By default, almost all primitive types are Send, any type composed entirely of Send types is automatically marked as Send as well.
Demo3 - Transfer Ownership Between Threads
use std::thread;
use std::rc::Rc;
fn main() {
let mut x = Rc::new(vec![1, 2, 3, 4]); // New a mutable vector and wrap it with Rc container.
thread::spawn(move ||{ // Try to move ownership of Rc container to child thread.
x.push(1);
});
}
Rc<T> is a smart pointer provided by rust used to enable multiple owners to a value. Rc<T> is not a Send and Sync type and not safe to share across threads. In other words, you can’t use move to transfer ownership of Rc container. Compiler will say no!
Compiling playground v0.0.1 (/playground)

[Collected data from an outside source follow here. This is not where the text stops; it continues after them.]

-- ==== Sys2Proof/Machine/Operands.lean ====
section
/-! DEFINITION. Where a command's operands come from: DIN's bytes (10_state.md R29), the pending byte count of the
context (R25), and the register of each offset of the window (20_memory.md R51). -/

namespace Sys2Proof.Machine

/-- Input byte k of DIN, `(DIN[k / 4] >> (8 * (k mod 4))) & 0xFF`, k = 0..15 (R29). No caller passes another k; there it
answers 0. -/
def dinByte (D : Vector Word 4) (k : Nat) : Byte :=
  if h : k < 16 then laneByte D[k / 4] (k % 4) else 0

/-- The first n input bytes of DIN, n <= 16 (42_streaming_write.md R143). -/
def dinBytes (D : Vector Word 4) (n : Nat) : List Byte := (List.range n).map (dinByte D)

/-- `T mod 16`: the offset of the first free rate byte of A (R25, R143). -/
def pendingBytes (s : State) : Nat := s.t.toNat % Config.rate

/-- The registers of the window (20_memory.md R51). -/
inductive Reg where
  | cmd
  | status
  | arg
  | outlen
  | blocksize
  | outrem
  | din (j : Fin 4)
  | dout (j : Fin 4)
  | w (i : Fin 12)
  | reserved
deriving DecidableEq, Repr

/-- The register at a word-aligned offset (R51); every other offset is reserved. -/
def regAt (a : Offset) : Reg :=
  let n := a.toNat
  if n = 0x00 then .cmd
  else if n = 0x04 then .status
  else if n = 0x08 then .arg
  else if n = 0x0C then .outlen
  else if n = 0x10 then .blocksize
  else if n = 0x14 then .outrem
  else if 0x20 ≤ n ∧ n ≤ 0x2C then .din (Fin.ofNat 4 ((n - 0x20) / 4))
  else if 0x30 ≤ n ∧ n ≤ 0x3C then .dout (Fin.ofNat 4 ((n - 0x30) / 4))
  else if 0x40 ≤ n ∧ n ≤ 0x6C then .w (Fin.ofNat 12 ((n - 0x40) / 4))
  else .reserved

/-- The window accepts only aligned 32-bit accesses (R52). -/
def accessOk (width : AccessWidth) (a : Offset) : Bool := width == .w32 && a.toNat % 4 == 0

end Sys2Proof.Machine
end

error[E0277]: `std::rc::Rc<std::vec::Vec<i32>>` cannot be sent between threads safely
--> src/main.rs:6:5
|
6 | thread::spawn(move ||{
| ^^^^^^^^^^^^^ `std::rc::Rc<std::vec::Vec<i32>>` cannot be sent between threads safely
|
= help: within `[closure@src/main.rs:6:19: 8:6 x:std::rc::Rc<std::vec::Vec<i32>>]`, the trait `std::marker::Send` is not implemented for `std::rc::Rc<std::vec::Vec<i32>>`
= note: required because it appears within the type `[closure@src/main.rs:6:19: 8:6 x:std::rc::Rc<std::vec::Vec<i32>>]`
= note: required by `std::thread::spawn`
error: aborting due to previous error
For more information about this error, try `rustc --explain E0277`.

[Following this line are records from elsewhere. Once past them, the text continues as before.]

/-- SQUEEZE of the last chunk ends the output and leaves F. -/
theorem doCommand_squeeze_last (h : Presents s S n) (hn : n ≤ 16) :
    doCommand .squeeze s = retire { s with q := 0, outValid := false } := by
  obtain ⟨hready, hr, hv, rfl, rfl⟩ := h
  have hq : ¬ 16 < s.q := Nat.not_lt.mpr hn
  rw [doCommand_squeeze hready hr hv, squeezeEffect, if_neg hq]

/-- The bytes read in c turns are c chunks of the stream, up to the bytes remaining. -/
theorem squeezeAll_fst (c : Nat) (h : Presents s S n) :
    (squeezeAll c s).1 = (squeezeStream c S).take n := by
  induction c generalizing s S n with
  | zero => exact List.take_nil.symm
  | succ c ih =>
    rw [squeezeAll_succ_of_presents c h, squeezeStream, List.take_append, length_rateBytes]
    by_cases hn : 16 < n
    · rw [ih (presents_squeeze h hn)]
    · have hend : n - 16 = 0 := by omega
      have hfault : (doCommand .squeeze s).fault = false := by
        rw [doCommand_squeeze_last h (by omega)]; exact h.ready.1
      rw [squeezeAll_of_not_valid c hfault (by rw [doCommand_squeeze_last h (by omega)]; rfl), hend, List.take_zero]

/-- Before the last chunk each turn presents the next chunk of the stream. -/
theorem presents_squeezeAll (k : Nat) (h : Presents s S n) (hk : 16 * k < n) :
    Presents (squeezeAll k s).2 (perm^[k] S) (n - 16 * k) := by
  induction k generalizing s S n with
  | zero => exact h
  | succ k ih =>
    have hrest := ih (presents_squeeze h (by omega)) (by omega)
    have hcount : n - 16 - 16 * k = n - 16 * (k + 1) := by omega
    rw [squeezeAll_succ_of_presents k h, Function.iterate_succ_apply, ← hcount]
    exact hrest

/-- The turn that reads the last chunk ends the output. -/
theorem squeezeAll_last (k : Nat) (h : Presents s S n) (hk : 16 * k < n) (hn : n ≤ 16 * (k + 1)) :
    (squeezeAll (k + 1) s).2.outValid = false ∧ (squeezeAll (k + 1) s).2.fault = false ∧
    (squeezeAll (k + 1) s).2.f = perm^[k] S := by
  induction k generalizing s S n with
  | zero =>
    rw [squeezeAll_succ_of_presents 0 h, squeezeAll, doCommand_squeeze_last h hn]
    exact ⟨rfl, h.ready.1, h.f_eq⟩
  | succ k ih =>
    rw [squeezeAll_succ_of_presents (k + 1) h]
    exact ih (presents_squeeze h (by omega)) (by omega) (by omega)

end

/-! ### SUM and its output (43_finalize_squeeze.md section 5) -/

/-- `do SUM` on a ready block is its effect. -/
theorem doCommand_sum {s : State} (h : Ready s) (hr : s.resetAsserted = false) :
    doCommand .sum s = retire (sumEffect s) :=
  doCommand_of_unchecked .sum rfl nofun nofun h hr

/-- SUM presents the stream of the padded and permuted copy of A, L bytes of it. -/
theorem presents_sum {s : State} (h : Ready s) (hr : s.resetAsserted = false) :
    Presents (doCommand .sum s) (perm (pad s.a (s.t.toNat % 16))) s.l.toNat := by
  rw [doCommand_sum h hr]
  exact ⟨⟨h.1, rfl⟩, hr, rfl, rfl, rfl⟩

/-- Settles O56: the loop on what SUM presents, with the last chunk at ceil(L / 16). -/
theorem squeezedOutput : Obligations.SqueezedOutput := by
  intro s h hr hl
  have hpos : 0 < s.l.toNat := by bv_omega
  have hsum := presents_sum h hr
  obtain ⟨k, hc⟩ : ∃ k, (s.l.toNat + 15) / 16 = k + 1 := ⟨(s.l.toNat + 15) / 16 - 1, by omega⟩
  obtain ⟨hvalid, hfault, hf⟩ := squeezeAll_last k hsum (by omega) (by omega)
  have hbytes := squeezeAll_fst (k + 1) hsum
  simp only [hc]
  refine ⟨hbytes, ?length, hvalid, hfault, fun j hj => ?before, hf, fun L hL => ?longer⟩
  case length => rw [hbytes, List.length_take, length_squeezeStream]; omega
  case before =>
    have hj := presents_squeezeAll j hsum (by omega)
    exact ⟨hj.valid, hj.f_eq⟩
  case longer =>
    have hlt : s.l.toNat < L.toNat := hL
    have hsumL : Presents (doCommand .sum { s with l := L }) (perm (pad s.a (s.t.toNat % 16))) L.toNat :=
      presents_sum (s := { s with l := L }) h hr
    rw [hbytes, squeezeAll_fst ((L.toNat + 15) / 16) hsumL, List.take_take, Nat.min_eq_left hlt.le]
    exact (take_squeezeStream (by omega) (by omega) _).symm

end Sys2Proof

namespace Sys2Proof

open Machine

/-! ### Two SUMs of one context (43_finalize_squeeze.md R166) -/

/-- SUM presents the same chunks from any two ready blocks with the same context. -/
theorem squeezeAll_sum_congr (n : Nat) {s t : State} (hs : Ready s) (hsr : s.resetAsserted = false) (ht : Ready t)
    (htr : t.resetAsserted = false) (ha : t.a = s.a) (hcount : t.t = s.t) (hl : t.l = s.l) :
    (squeezeAll n (doCommand .sum t)).1 = (squeezeAll n (doCommand .sum s)).1 := by
  rw [squeezeAll_fst n (presents_sum ht htr), squeezeAll_fst n (presents_sum hs hsr), ha, hcount, hl]

/-- A step that leaves the context alone does: only NEW, RESET and WRITE write it. -/
theorem context_eq_of_contextStep {s t : State} (h : ContextStep s t) : t.a = s.a ∧ t.t = s.t ∧ t.l = s.l := by
  obtain ⟨hstep, hreset, hpending⟩ := h
  obtain ⟨hcontext, hlength, -⟩ := whoWritesEachElement s t hstep hreset
  have hkeep : ¬ (t.a ≠ s.a ∨ t.t ≠ s.t) := fun hne => by
    obtain hp | hp | ⟨n, hp⟩ := hcontext hne <;> cases hpending _ hp
  simp only [not_or, not_not] at hkeep
  exact ⟨hkeep.1, hkeep.2, by_contra fun hne => absurd (hpending _ (hlength hne)) (by decide)⟩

error: Could not compile `playground`.
In order to share variable across threads, rust provides another safecontainer named Arc<T>.

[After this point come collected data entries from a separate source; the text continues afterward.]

-- ==== Sys2Proof/Machine/Agents.lean ====
section
/-! DEFINITION. What each agent's turn does (00_scope.md R7): the HOST at the command port (70_reset_and_hazards.md R330,
R333; 20_memory.md R74), the ENGINE finishing a packet (R77, R333), the TIMEBASE (10_state.md R36), the reset input. -/

namespace Sys2Proof.Machine

/-- The ENGINE accepts a packet: BUSY becomes 1 (70_reset_and_hazards.md R333). -/
def acceptPacket (p : Packet) (s : State) : State := { s with inFlight := some p }

/-- The HOST presents a packet while BUSY = 0. While reset is asserted "the command port accepts no packet" (R330;
DESIGN CHOICE, log 10). -/
def presentPacket (p : Packet) (s : State) : State := if s.resetAsserted then s else acceptPacket p s

/-- One beat of a packet (20_memory.md R74): beat 0 carries [127:96], beat 3 [31:0], "and the packet executes only when all
four beats have arrived". -/
def takeBeat (w : BitVec 32) (s : State) : State :=
  if s.resetAsserted then s
  else match s.beats with
    | [b0, b1, b2] => acceptPacket (b0 ++ b1 ++ b2 ++ w) { s with beats := [] }
    | bs => { s with beats := bs ++ [w] }

/-- A TIMEBASE strobe: NOW + 1 modulo 2^64 (10_state.md R36); ignored while reset is asserted (R330); while BUSY = 1 it is
placed before or after the packet's step, a free choice (20_memory.md R81; DESIGN CHOICE, log 4). -/
def strobe (s : State) : State :=
  if s.resetAsserted then s
  else if s.busy then
    if Config.strobeAfterPacket s.freeCount then
      { s with heldStrobes := s.heldStrobes + 1, freeCount := s.freeCount + 1 }
    else { s with now := s.now + 1#64, freeCount := s.freeCount + 1 }
  else { s with now := s.now + 1#64 }

/-- The reset input changes level (70_reset_and_hazards.md R330). -/
def setResetInput (asserted : Bool) (s : State) : State :=
  if asserted then assertReset s else { s with resetAsserted := false }

/-- The strobes placed after the packet's step: "a strobe that arrives while BUSY = 1 is not lost" (20_memory.md R81). -/
def deliverHeldStrobes (s : State) : State :=
  { s with now := s.now + BitVec.ofNat 64 s.heldStrobes, heldStrobes := 0 }

/-- `deliverHeldStrobes` on an outcome. -/
def afterPacket : Host.Outcome State Fault Refusal → Host.Outcome State Fault Refusal
  | .next s => .next (deliverHeldStrobes s)
  | .fault r => .fault r
  | .refused r => .refused r

/-- The ENGINE executes one packet as one atomic step (20_memory.md R77): decode, then the command's rule, or the effect of
an illegal packet (30_encoding.md R113, 60_exceptions.md R303). -/
def runPacket (p : Packet) (s : State) : Host.Outcome State Fault Refusal :=
  match decode p with
  | .ok i => afterPacket (exec i s)
  | .illegal _ => afterPacket (.next (rejectIllegal s))

/-- The ENGINE's turn: it finishes the packet it accepted; with none, the block holds its state (60_exceptions.md R316). -/
def engineTurn (s : State) : Host.Outcome State Fault Refusal :=
  match s.inFlight with
  | some p => runPacket p s
  | none => .next s

/-- Whether the HOST must hold what it presents: BUSY = 1 (70_reset_and_hazards.md R333). -/
def hostHolds (t : Turn) (s : State) : Bool :=
  match t with
  | .present _ => s.busy
  | .beat _ => s.busy
  | .engine => false
  | .read _ => false
  | .write _ _ => false
  | .strobe => false
  | .resetInput _ => false

/-- One turn that is not held back. -/
def takeTurn (t : Turn) (s : State) : Host.Outcome State Fault Refusal :=
  match t with
  | .engine => engineTurn s
  | .present p => .next (presentPacket p s)
  | .beat w => .next (takeBeat w s)
  | .read a => .next (exportRead a s)
  | .write _ _ => .next s
  | .strobe => .next (strobe s)
  | .resetInput asserted => .next (setResetInput asserted s)

/-- One step over the agenda. The NOTIFY pulse of the step before is over. A HOST that must hold its packet keeps its turn
and the ENGINE moves; with no turn left the ENGINE finishes what it accepted (logs 1, 2). -/
def runAgenda (s : State) : Host.Outcome State Fault Refusal :=
  match s.agenda with
  | [] => engineTurn { s with notifyOut := false }
  | t :: rest =>
    if hostHolds t s then engineTurn { s with notifyOut := false }
    else takeTurn t { s with notifyOut := false, agenda := rest }

/-- The state in which packet `p` is accepted and the next turn is the ENGINE's. -/
def placePacket (p : Packet) (s : State) : State := { s with inFlight := some p, agenda := .engine :: s.agenda }

end Sys2Proof.Machine
end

Arc is a smart pointer like Rc, but it implemented Send and Sync. It’s movable.
Demo4 - Sharing Immutable Variable Between Threads
use std::thread;
use std::sync::Arc;
fn main() {
let x = Arc::new(vec![1, 2, 3, 4]); // New a mutable vector and wrap it with Arc container.
thread::spawn(move ||{ // Try to move ownership of Rc container to child thread.
});
println!("vector is {:?}", x);
}
Compiler says yes!
Note: We changed x in main thread as immutable. The data wraped in Arc is read-only.
If you want to modify data inside, Mutex<T> is needed.
Demo5 - Sharing Mutable Between Threads
use std::thread;
use std::sync::{Arc, Mutex};
fn main() {
let x = Arc::new(Mutex::new(vec![1, 2, 3, 4])); // New a mutable vector and wrap it with Arc<Mutex<>> container.
let x_clone = x.clone(); // Clone means creating a reference to data inside container
let child = thread::spawn(move ||{ // Try to modify vector in child thread
let mut x1 = x_clone.lock().unwrap();
x1.push(5);
});
let _ = child.join(); // call join, let main thread wait for child thread to finish
let mut x2 = x.lock().unwrap(); // Modify vector in main thread
x2.push(6);
println!("vector is {:?}", x2);
}
Mutex<T> is a container for safety sharing mutable variable across threads. a mutex allows only one thread to access data at any time.
To access the data inside the mutex, we use the lock method to acquire the lock.
Output:
vector is [1, 2, 3, 4, 5, 6]
Demos above demonstrate how rust achieve thread safety.